Today, we bring you a question from a real reader still struggling to get her credit cards paid off, wondering how to tell her partner:
I’ve been dating someone for about six months, and it’s starting to get serious. We’re thinking about moving in together to a new place. Since that usually requires getting our credit approved by the landlord, I need to come clean about my not-so-fiscally responsible past and present. My credit score is in the dumps and I’m carrying balances on three different cards. How do I confess without scaring him off?
Talking about money is never easy (at first) especially if there are some financial skeletons in the closet.

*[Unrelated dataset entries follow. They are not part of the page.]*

theorem modified_same (s : State) (i : Slot) (c : Sys2Proof.Class) (e : Bool) :
    modified s i (s.slot i).addr c e =
      let t := (s.setClass i c).modSlot i fun x => { x with enabled := e }
      if e = true ∧ s.presence i = .present ∧ (s.slot i).activity = .startPending then t.fetch i (s.slot i).firstIdx
      else if e = true ∧ s.presence i = .present ∧ (s.slot i).activity = .resumePending then t.fetch i (s.slot i).curIdx
      else t := by
  unfold modified
  dsimp only
  rw [if_pos rfl]
  cases e with
  | false => simp
  | true =>
    have own : ((s.setClass i c).modSlot i fun x => { x with enabled := true }).slot i =
        { s.slot i with cls := c, enabled := true } := by
      rw [modSlot_slot, if_pos rfl, setClass_slot, if_pos rfl]
    rw [if_pos rfl, carryOut_eq, own, modSlot_presence rfl, setClass_presence]
    by_cases present : s.presence i = .present <;> simp [present]

/-- Settles O25: the refusals of `settleModify_eq`, and `modified_same` with `setClass_eq`. -/
theorem modifySlotRefusesOrSetsClassAndEnable : Obligations.ModifySlotRefusesOrSetsClassAndEnable := by
  refine ⟨fun h i a c e s o p known => ⟨fun taken => ?taken, fun free other held => ?busy⟩,
    fun h i a c e s o p wrong => ?operands, fun h i c e s o p own => ⟨fun idle quiet => ?idle, ?same⟩⟩
  case taken =>
    rw [exec_modifySlot]
    refine request_turned o ((Privilege.dispatch_allows_iff _).mpr p) ?_
    rw [settleModifySlot_open o i known, settleModify_eq, if_pos taken]
  case busy =>
    have untaken : ¬∃ b, a = some b ∧ (s.unit b).binding ≠ .none ∧ (s.unit b).binding ≠ .slot i := by
      rintro ⟨b, hb, bound, elsewhere⟩
      exact (free b hb).elim bound elsewhere
    rw [exec_modifySlot]
    refine request_turned o ((Privilege.dispatch_allows_iff _).mpr p) ?_
    rw [settleModifySlot_open o i known, settleModify_eq, if_neg untaken, if_pos ⟨other, held⟩]
  case operands =>
    rw [exec_modifySlot]
    refine request_turned o ((Privilege.dispatch_allows_iff _).mpr p) ?_
    unfold settleModifySlot
    rw [o.onSlot]
    split
    next class_ok =>
      obtain ⟨n, rfl, zero | high⟩ := wrong.resolve_left (Nat.not_lt.mpr (Nat.le_of_lt_succ class_ok))
      · simp [zero, addrOf]
      · simp [addrOf, Nat.not_lt.mpr (Nat.succ_le_of_lt high)]
    next => rfl
  all_goals
    have untaken : ¬∃ b, (s.slot i).addr = some b ∧ (s.unit b).binding ≠ .none ∧ (s.unit b).binding ≠ .slot i := by
      rintro ⟨b, hb, -, elsewhere⟩
      exact elsewhere (own b hb).2
    have taken : exec (.modifySlot h i.val ((s.slot i).addr.map (·.val)) c.val e) s =
        taken (modified s i (s.slot i).addr c e) h 0x07 := by
      rw [exec_modifySlot]
      refine request_taken o ((Privilege.dispatch_allows_iff _).mpr p) ?_
      rw [settleModifySlot_open o i fun b hb => (own b hb).1, settleModify_eq, if_neg untaken, if_neg fun h => h.1 rfl]
  case idle =>
    rw [taken, modified_same]
    simp only [idle, reduceCtorEq, and_false, if_false]
    rw [setClass_eq, if_neg (by simp [quiet]), modSlot_modSlot]
  case same =>
    intro moved t
    rw [taken, modified_same, setClass_eq]

/-- Settles O26: `rebind_rebound`, and the class and enable flag written after it. -/
theorem modifySlotBindsTheSlot : Obligations.ModifySlotBindsTheSlot := by
  intro h i a c e s o p free other idle ashore recordless
  have R := rebind_rebound other
  have untaken : ¬∃ b, a = some b ∧ (s.unit b).binding ≠ .none ∧ (s.unit b).binding ≠ .slot i := by
    rintro ⟨b, hb, bound, -⟩
    exact bound (free b hb).2
  have unheld : ¬((s.slot i).addr ≠ a ∧ ((s.slot i).activity ≠ .idle ∨ (∃ k, s.custody i = .aboard k) ∨ s.xferOf i ≠ none)) := by
    rintro ⟨-, busy | ⟨k, aboard⟩ | record⟩
    exacts [busy idle, ashore k aboard, record recordless]
  refine ⟨modified s i a c e, ?_, ?_⟩
  · rw [exec_modifySlot]
    refine request_taken o ((Privilege.dispatch_allows_iff _).mpr p) ?_
    rw [settleModifySlot_open o i fun b hb => (free b hb).1, settleModify_eq, if_neg untaken, if_neg unheld]
  · rw [modified_unbound (if_neg other) R.absent]
    generalize s.rebind i a = t at R
    obtain ⟨rmp, flc, stc, rqi, store⟩ := t.setClass_frame i c
    have own : (((t.setClass i c).modSlot i fun x => { x with enabled := e }).slot i) =
        { t.slot i with cls := c, enabled := e } := by
      rw [modSlot_slot, if_pos rfl, setClass_slot, if_pos rfl]
    have units (b : Addr) : ((t.setClass i c).modSlot i fun x => { x with enabled := e }).unit b = t.unit b := unit_of_flc flc b
    rw [own]
    refine ⟨R.addr, rfl, rfl, R.status, R.outOfService, ?_, ?_, fun b hb => (units b).trans (R.made b hb),
      fun b hb => (units b).trans (R.emptied b hb), fun b l hb due => ?_, fun j hj => ?_, ?_, store.trans R.store, rqi.trans R.rqi⟩
    · exact (congrArg PlaceRec.custody (place_of_places (congrArg Rmp.places rmp) i)).trans R.custody
    · exact (congrArg (fun c : Stc => c.stow[i]) stc).trans R.stow
    · rw [modSlot_flc, flc] at due
      exact R.reply b l hb due
    · rw [modSlot_slot, if_neg hj, setClass_slot, if_neg hj]
      exact R.others j hj
    · exact (congrArg Rmp.geometry rmp).trans R.geometry

end Sys2Proof.Machine

/-! ## Shuttle reports and calls (R110, R116) -/

namespace Sys2Proof.Machine

open State

namespace State

variable {s : State} {k : Shuttle}

/-! ### The shuttle record -/

/-- R110: what a record shows after a current report. -/
theorem shownCond_eq (o : Order) (c : ShuttleCond) :
    shownCond o c =
      if c = .fault then none
      else if c = .stowed then some .stowed
      else if o = .shuttle .stow then some .stowing
      else if c = .idle then some .idle
      else if c = .moving then some .moving
      else if c = .aligned then some .aligned
      else some .holding := by
  cases c <;> simp [shownCond]

/-- A position in reach is recorded. -/
def posSeen (s : State) (k : Shuttle) (p : Pos) : State :=
  if s.posWithin k p then s.modShuttle k fun c => { c with pos := some p } else s

theorem posSeen_shuttle (s : State) (k : Shuttle) (p : Pos) (j : Shuttle) :
    (s.posSeen k p).shuttle j =
      if j = k then { s.shuttle k with pos := if s.posWithin k p then some p else (s.shuttle k).pos } else s.shuttle j := by
  unfold posSeen
  split
  next =>
    rw [modShuttle_shuttle]
    split
    next here => rw [here]
    next => rfl
  next =>
    split
    next here => rw [here]
    next => rfl

theorem posSeen_frame (s : State) (k : Shuttle) (p : Pos) :
    (s.posSeen k p).lnc.queues = s.lnc.queues ∧ (s.posSeen k p).rmp = s.rmp ∧ (s.posSeen k p).rge = s.rge ∧
      (s.posSeen k p).flc = s.flc := by
  unfold posSeen
  split <;> exact ⟨rfl, rfl, rfl, rfl⟩

theorem shuttleSeen_eq (s : State) (k : Shuttle) (rep : ShuttleReport) (cur : Bool) :
    s.shuttleSeen k rep cur =
      match (if cur then shownCond (s.shuttleOrder k) rep.cond else none) with
      | some c => (s.posSeen k rep.pos).modShuttle k fun x => { x with cond := c }
      | none => s.posSeen k rep.pos := by
  unfold shuttleSeen posSeen
  cases cur with
  | false => rfl
  | true =>
    dsimp only
    cases shownCond (s.shuttleOrder k) rep.cond <;> rfl

/-- R110: the condition the record shows. -/
theorem shuttleSeen_record (s : State) (k : Shuttle) (rep : ShuttleReport) (cur : Bool) (j : Shuttle) :
    (s.shuttleSeen k rep cur).shuttle j =
      if j = k then
        { pos := if s.posWithin k rep.pos then some rep.pos else (s.shuttle k).pos
          cond := (if cur then shownCond (s.shuttleOrder k) rep.cond else none).getD (s.shuttle k).cond }
      else s.shuttle j := by
  rw [shuttleSeen_eq]
  cases (if cur then shownCond (s.shuttleOrder k) rep.cond else none) with
  | none => exact posSeen_shuttle ..
  | some c =>
    dsimp only
    rw [modShuttle_shuttle, posSeen_shuttle]
    split <;> rfl

theorem shuttleSeen_frame (s : State) (k : Shuttle) (rep : ShuttleReport) (cur : Bool) :
    (s.shuttleSeen k rep cur).lnc.queues = s.lnc.queues ∧ (s.shuttleSeen k rep cur).rmp = s.rmp ∧
      (s.shuttleSeen k rep cur).rge = s.rge ∧ (s.shuttleSeen k rep cur).flc = s.flc := by
  rw [shuttleSeen_eq]
  split <;> exact posSeen_frame ..

/-! ### Shuttle orders -/

theorem shuttleAddr_of_geometry {t : State} (h : t.rmp.geometry = s.rmp.geometry) (k : Shuttle) :
    t.shuttleAddr k = s.shuttleAddr k := by
  unfold shuttleAddr shuttleGeom geomShuttles
  rw [h]

/-- R55: an order other than STOW only changes the shuttle's entry. -/
theorem setShuttleOrder_moves {a : Addr} (addr : s.shuttleAddr k = some a) {o : ShuttleOrder} (moves : o ≠ .stow) :
    s.setShuttleOrder k o = s.modUnit a (settleShuttleOrder o) := by
  unfold setShuttleOrder
  rw [addr]
  cases o with
  | stow => exact absurd rfl moves
  | hold => rfl
  | goto p => rfl
  | align p => rfl

/-- R109: the order's number is kept on the record. -/
theorem orderFor_moves {a : Addr} (addr : s.shuttleAddr k = some a) (i : Slot) {o : ShuttleOrder} (moves : o ≠ .stow) :
    s.orderFor k i o =
      (s.modUnit a (settleShuttleOrder o)).modXfer k i fun x => { x with shuttleNo := some ((s.unit a).orderNo + 1) } := by
  have number : (s.modUnit a (settleShuttleOrder o)).shuttleOrderNo k = some ((s.unit a).orderNo + 1) := by
    have same : (s.modUnit a (settleShuttleOrder o)).shuttleAddr k = some a := (shuttleAddr_of_geometry rfl k).trans addr
    unfold shuttleOrderNo
    rw [same, Option.map_some, modUnit_unit, if_pos rfl]
    exact rfl
  unfold orderFor
  dsimp only
  rw [setShuttleOrder_moves addr moves, number]

theorem modXfer_queue (s : State) (k : Shuttle) (i : Slot) (f : Xfer → Xfer) (l : Shuttle) :
    (s.modXfer k i f).queue l = if l = k then (s.queue l).map (fun x => if x.slot = i then f x else x) else s.queue l :=
  modQueue_queue s k _ l

theorem modXfer_shuttleAddr (s : State) (k : Shuttle) (i : Slot) (f : Xfer → Xfer) (l : Shuttle) :
    (s.modXfer k i f).shuttleAddr l = s.shuttleAddr l := rfl

theorem modXfer_unit (s : State) (k : Shuttle) (i : Slot) (f : Xfer → Xfer) (a : Addr) :
    (s.modXfer k i f).unit a = s.unit a := rfl

/-! ### The calling test -/

theorem callTest_empty (h : s.queue k = []) : s.callTest k = s := by
  unfold callTest headXfer
  rw [h]
  rfl

theorem callTest_idle {x : Xfer} {q : List Xfer} (h : s.queue k = x :: q)
    (off : x.phase ≠ .queued ∨ (x.reason = .round ∧ s.effective ≠ .calm)) : s.callTest k = s := by
  unfold callTest headXfer
  rw [h]
  refine if_neg ?_
  rintro ⟨queued, -, calm⟩
  rcases off with other | ⟨round, windy⟩
  · exact other queued
  · exact windy (calm round)

/-- R116: the head record is called. -/
theorem callTest_calls {x : Xfer} {q : List Xfer} (h : s.queue k = x :: q) (queued : x.phase = .queued)
    (free : s.shuttleFree k = true) (calm : x.reason = .round → s.effective = .calm) {p : Pos} (source : sourcePos x.source = some p) :
    s.callTest k =
      (s.modXfer k x.slot fun y => { y with phase := .called, timer := some s.limits.carry }).orderFor k x.slot (.align p) := by
  have callable : s.callable k x = true := by simp [callable, free]
  unfold callTest headXfer
  rw [h]
  refine (if_pos ⟨queued, callable, calm⟩).trans ?_
  rw [source]

end State

/-- Settles O39: `shuttleSeen_record` with `shownCond_eq`, and the calling test's three cases. -/
theorem shuttleRecordsAndCalls : Obligations.ShuttleRecordsAndCalls := by
  refine ⟨fun k rep cur s => ?seen, fun k x q s queue => ⟨callTest_idle queue, fun p a queued free calm source addr => ?called⟩,
    fun k s => callTest_empty⟩
  case seen =>
    intro t
    have record (j : Shuttle) := s.shuttleSeen_record k rep cur j
    refine ⟨?_, ?_, fun j hj => (record j).trans (if_neg hj), s.shuttleSeen_frame k rep cur⟩
    · rw [show t.shuttle k = _ from record k, if_pos rfl]
    · rw [show t.shuttle k = _ from record k, if_pos rfl, shownCond_eq]
      cases cur with
      | false => rfl
      | true =>
        simp only [if_true, reduceCtorEq, if_false]
        repeat' split
        all_goals rfl
  case called =>
    rw [callTest_calls queue queued free calm source, orderFor_moves (a := a) (o := .align p) ((modXfer_shuttleAddr ..).trans addr) _ nofun]
    refine ⟨?_, ?_⟩
    · rw [modXfer_queue, if_pos rfl, modUnit_queue, modXfer_queue, if_pos rfl, queue]
      simp [modXfer_unit]
    · exact (modUnit_unit ..).trans (if_pos rfl)

end Sys2Proof.Machine

/-! ## The claim wait and the slot deadline (R27, R96, R108, R115)

While the Park Lock is clear nothing that a round's end leads to makes a claim, so a row without a waiter stays so (`Unwaited`). -/

namespace Sys2Proof.Machine

open State

namespace State

/-- The row has no waiter, and the lock, under which a stow path is claimed again, is clear. -/
def Unwaited (r : Row) (s : State) : Prop := (s.row r).waiter = none ∧ s.stc.parkLock = false

namespace Unwaited

variable {r : Row} {s t : State}

theorem of_same (h : Unwaited r s) (rows : t.rmp.rows = s.rmp.rows) (stc : t.stc = s.stc) : Unwaited r t := by
  obtain ⟨waiter, lock⟩ := h
  refine ⟨?_, by rw [stc]; exact lock⟩
  unfold row
  rw [rows]
  exact waiter

theorem modRow {q : Row} {f : RowRec → RowRec} (h : Unwaited r s) (hf : ∀ x, x.waiter = none → (f x).waiter = none) :
    Unwaited r (s.modRow q f) := by
  obtain ⟨waiter, lock⟩ := h
  refine ⟨?_, lock⟩
  rw [modRow_row]
  split
  · exact hf _ waiter
  · exact waiter

theorem modSlot {i : Slot} {f : SlotRec → SlotRec} (h : Unwaited r s) : Unwaited r (s.modSlot i f) := h.of_same rfl rfl

theorem modXfer {k : Shuttle} {i : Slot} {f : Xfer → Xfer} (h : Unwaited r s) : Unwaited r (s.modXfer k i f) := h.of_same rfl rfl

theorem modPlace {i : Slot} {f : PlaceRec → PlaceRec} (h : Unwaited r s) : Unwaited r (s.modPlace i f) := h.of_same rfl rfl

theorem modStatus {i : Slot} {f : StatusRec → StatusRec} (h : Unwaited r s) : Unwaited r (s.modStatus i f) := by
  obtain ⟨-, -, rmp, -, stc, -⟩ := modStatus_rest s i f
  exact h.of_same (congrArg Rmp.rows rmp) stc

I commend you for wanting to be open and honest. Here’s what I suggest:
1. Don’t Let It Linger
The best approach here is to be straightforward and quick to discuss. If you keep him in the dark for too long you risk being totally embarrassed when your credit check comes back with a big fat “DENIED!” He’ll wonder if there are other things you might be hiding. Act even before you start looking at apartments together. You don’t want to falsely get his hopes up. Square away some alone time one evening or next weekend and let him know you want to go over “apartment hunting” and that there are a few things you want to run by him.
2. Come Clean…Together
You’ve been dating six months and seem pretty committed. Now is a great time for the both of you to have your first big money talk. When you get together for the “apartment talk,” let him know your exact concerns and ask him to share his. Does he have any financial worries? In addition to how much debt you both are carrying, try to broaden the discussion to include your savings goals, as well as your personal and professional aspirations. Get it all out on the table together. It may be tough to do so at first, so some ice breakers can include discussing how you paid for college or just how many credit cards you have in your wallet.
3. Propose A Plan
Don’t just dump all your financial baggage on your partner without explaining how you plan to clean up the mess. Explain your debt situation followed by the specific steps you’re taking (or plan to take) to improve your credit score and reduce your debt. Get his advice, too. He may be able to help guide you if he’s been there himself.
4. Take Baby Steps
It’s dangerous to jump into any financial commitments with another person unless you, yourself, have your financial life under control. You never want to put yourself or your steady in a compromising situation if, for some reason, you can’t make rent or fall short of cash one month. Ideally, you’ll want to enter the relationship with complete financial independence. Let your desire to move in together motivate you to get out of debt and polish your credit score. It may take another year or so, but I promise you, it’ll be worth the wait.